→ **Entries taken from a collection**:
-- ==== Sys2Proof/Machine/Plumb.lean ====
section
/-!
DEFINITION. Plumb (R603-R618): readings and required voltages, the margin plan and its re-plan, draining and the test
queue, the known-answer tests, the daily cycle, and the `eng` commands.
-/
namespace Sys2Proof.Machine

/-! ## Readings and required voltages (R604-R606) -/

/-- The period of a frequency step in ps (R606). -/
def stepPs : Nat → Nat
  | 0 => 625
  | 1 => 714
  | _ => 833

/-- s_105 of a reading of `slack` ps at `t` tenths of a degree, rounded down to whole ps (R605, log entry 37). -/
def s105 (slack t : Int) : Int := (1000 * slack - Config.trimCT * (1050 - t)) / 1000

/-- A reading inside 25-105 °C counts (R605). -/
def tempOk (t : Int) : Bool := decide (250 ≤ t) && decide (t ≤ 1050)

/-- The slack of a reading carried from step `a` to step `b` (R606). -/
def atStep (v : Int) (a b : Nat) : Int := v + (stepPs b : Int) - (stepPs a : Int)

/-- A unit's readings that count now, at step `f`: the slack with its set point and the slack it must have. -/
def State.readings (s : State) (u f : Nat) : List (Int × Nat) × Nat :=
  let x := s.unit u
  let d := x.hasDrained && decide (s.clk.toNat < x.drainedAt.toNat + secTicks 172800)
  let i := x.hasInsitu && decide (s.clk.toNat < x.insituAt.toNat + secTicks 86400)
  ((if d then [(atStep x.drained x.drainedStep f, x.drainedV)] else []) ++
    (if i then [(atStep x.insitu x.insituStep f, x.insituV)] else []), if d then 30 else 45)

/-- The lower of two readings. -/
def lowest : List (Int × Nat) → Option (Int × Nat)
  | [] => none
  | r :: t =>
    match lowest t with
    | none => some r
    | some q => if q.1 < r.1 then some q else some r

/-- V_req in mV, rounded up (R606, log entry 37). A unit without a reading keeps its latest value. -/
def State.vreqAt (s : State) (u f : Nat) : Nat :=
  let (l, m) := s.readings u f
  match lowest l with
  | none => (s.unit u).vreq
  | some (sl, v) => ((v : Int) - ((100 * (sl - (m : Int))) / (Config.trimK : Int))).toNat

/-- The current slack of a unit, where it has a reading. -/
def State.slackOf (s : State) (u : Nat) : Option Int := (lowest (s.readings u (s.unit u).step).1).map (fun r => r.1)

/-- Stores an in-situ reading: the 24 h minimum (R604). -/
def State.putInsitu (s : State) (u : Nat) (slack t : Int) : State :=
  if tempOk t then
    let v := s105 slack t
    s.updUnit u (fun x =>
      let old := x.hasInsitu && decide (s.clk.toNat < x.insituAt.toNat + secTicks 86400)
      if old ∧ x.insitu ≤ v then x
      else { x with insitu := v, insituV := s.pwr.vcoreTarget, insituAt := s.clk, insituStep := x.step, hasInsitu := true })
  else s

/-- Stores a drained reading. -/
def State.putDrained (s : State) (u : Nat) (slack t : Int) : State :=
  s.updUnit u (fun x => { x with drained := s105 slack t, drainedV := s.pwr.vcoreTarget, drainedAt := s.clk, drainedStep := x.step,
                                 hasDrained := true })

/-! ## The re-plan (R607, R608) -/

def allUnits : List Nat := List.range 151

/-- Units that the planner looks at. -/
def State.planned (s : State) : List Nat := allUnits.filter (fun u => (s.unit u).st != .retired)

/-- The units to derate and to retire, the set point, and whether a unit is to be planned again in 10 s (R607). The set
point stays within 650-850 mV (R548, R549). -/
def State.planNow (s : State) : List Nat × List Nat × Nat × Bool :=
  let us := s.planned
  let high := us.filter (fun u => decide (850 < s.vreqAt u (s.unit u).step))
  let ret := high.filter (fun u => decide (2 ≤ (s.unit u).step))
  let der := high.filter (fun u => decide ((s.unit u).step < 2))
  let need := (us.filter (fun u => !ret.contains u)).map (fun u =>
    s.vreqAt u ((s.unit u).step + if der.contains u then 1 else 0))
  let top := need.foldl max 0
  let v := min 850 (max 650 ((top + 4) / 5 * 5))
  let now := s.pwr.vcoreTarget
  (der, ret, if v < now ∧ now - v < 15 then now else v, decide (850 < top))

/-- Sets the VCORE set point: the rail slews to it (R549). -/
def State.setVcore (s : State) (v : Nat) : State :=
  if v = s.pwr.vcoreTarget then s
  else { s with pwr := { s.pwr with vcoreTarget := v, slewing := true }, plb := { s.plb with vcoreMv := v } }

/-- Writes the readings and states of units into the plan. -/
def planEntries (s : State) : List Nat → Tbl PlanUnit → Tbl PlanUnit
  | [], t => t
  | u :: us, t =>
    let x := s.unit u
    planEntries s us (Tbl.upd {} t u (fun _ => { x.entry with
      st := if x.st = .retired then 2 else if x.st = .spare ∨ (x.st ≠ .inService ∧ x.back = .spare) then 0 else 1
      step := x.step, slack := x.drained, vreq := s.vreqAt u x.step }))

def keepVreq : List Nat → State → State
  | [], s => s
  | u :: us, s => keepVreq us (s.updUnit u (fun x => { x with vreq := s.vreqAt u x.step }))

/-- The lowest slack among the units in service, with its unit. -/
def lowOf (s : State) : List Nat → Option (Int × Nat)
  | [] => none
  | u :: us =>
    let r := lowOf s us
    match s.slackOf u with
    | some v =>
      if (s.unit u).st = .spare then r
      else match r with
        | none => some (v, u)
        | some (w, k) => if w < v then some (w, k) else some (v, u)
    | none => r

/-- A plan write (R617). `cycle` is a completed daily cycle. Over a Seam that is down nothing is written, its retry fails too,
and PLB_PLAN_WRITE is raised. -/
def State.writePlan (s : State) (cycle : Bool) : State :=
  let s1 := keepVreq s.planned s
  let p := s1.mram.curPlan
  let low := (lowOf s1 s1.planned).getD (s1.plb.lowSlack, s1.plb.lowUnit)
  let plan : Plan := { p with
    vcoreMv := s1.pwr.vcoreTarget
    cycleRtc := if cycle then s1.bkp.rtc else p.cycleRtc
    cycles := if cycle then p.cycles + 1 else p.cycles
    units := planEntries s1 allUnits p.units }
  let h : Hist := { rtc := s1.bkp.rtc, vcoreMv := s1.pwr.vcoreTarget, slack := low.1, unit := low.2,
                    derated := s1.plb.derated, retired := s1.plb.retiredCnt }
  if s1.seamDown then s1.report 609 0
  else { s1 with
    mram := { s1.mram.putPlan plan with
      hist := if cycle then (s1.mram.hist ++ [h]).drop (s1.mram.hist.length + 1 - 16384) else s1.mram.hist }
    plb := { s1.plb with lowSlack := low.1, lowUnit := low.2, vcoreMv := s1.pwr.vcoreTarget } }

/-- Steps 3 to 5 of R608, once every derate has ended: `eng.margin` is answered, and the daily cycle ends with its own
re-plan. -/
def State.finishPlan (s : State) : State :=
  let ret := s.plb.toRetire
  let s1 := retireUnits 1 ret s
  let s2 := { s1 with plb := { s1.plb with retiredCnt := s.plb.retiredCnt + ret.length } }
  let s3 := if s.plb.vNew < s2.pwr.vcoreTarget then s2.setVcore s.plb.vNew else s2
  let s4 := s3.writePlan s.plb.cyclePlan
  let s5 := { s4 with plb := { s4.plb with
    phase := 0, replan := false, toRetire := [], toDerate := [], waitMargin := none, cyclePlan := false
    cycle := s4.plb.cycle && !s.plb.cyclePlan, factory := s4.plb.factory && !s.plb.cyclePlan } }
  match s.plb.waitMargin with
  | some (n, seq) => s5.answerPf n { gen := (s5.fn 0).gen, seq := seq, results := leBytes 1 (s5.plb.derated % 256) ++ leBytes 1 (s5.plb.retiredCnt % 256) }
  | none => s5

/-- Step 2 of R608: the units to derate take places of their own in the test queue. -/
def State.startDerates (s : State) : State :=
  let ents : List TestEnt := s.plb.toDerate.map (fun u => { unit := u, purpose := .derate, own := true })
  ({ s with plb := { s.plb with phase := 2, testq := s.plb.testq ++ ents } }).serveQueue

→ **Work request**: Set down only the lines above that fall between the line holding "else some r" and the line holding "def State.slackOf (s", inclusive, keeping each exact.

→ **Result of this exercise**:
    | some q => if q.1 < r.1 then some q else some r

/-- V_req in mV, rounded up (R606, log entry 37). A unit without a reading keeps its latest value. -/
def State.vreqAt (s : State) (u f : Nat) : Nat :=
  let (l, m) := s.readings u f
  match lowest l with
  | none => (s.unit u).vreq
  | some (sl, v) => ((v : Int) - ((100 * (sl - (m : Int))) / (Config.trimK : Int))).toNat

/-- The current slack of a unit, where it has a reading. -/
def State.slackOf (s : State) (u : Nat) : Option Int := (lowest (s.readings u (s.unit u).step).1).map (fun r => r.1)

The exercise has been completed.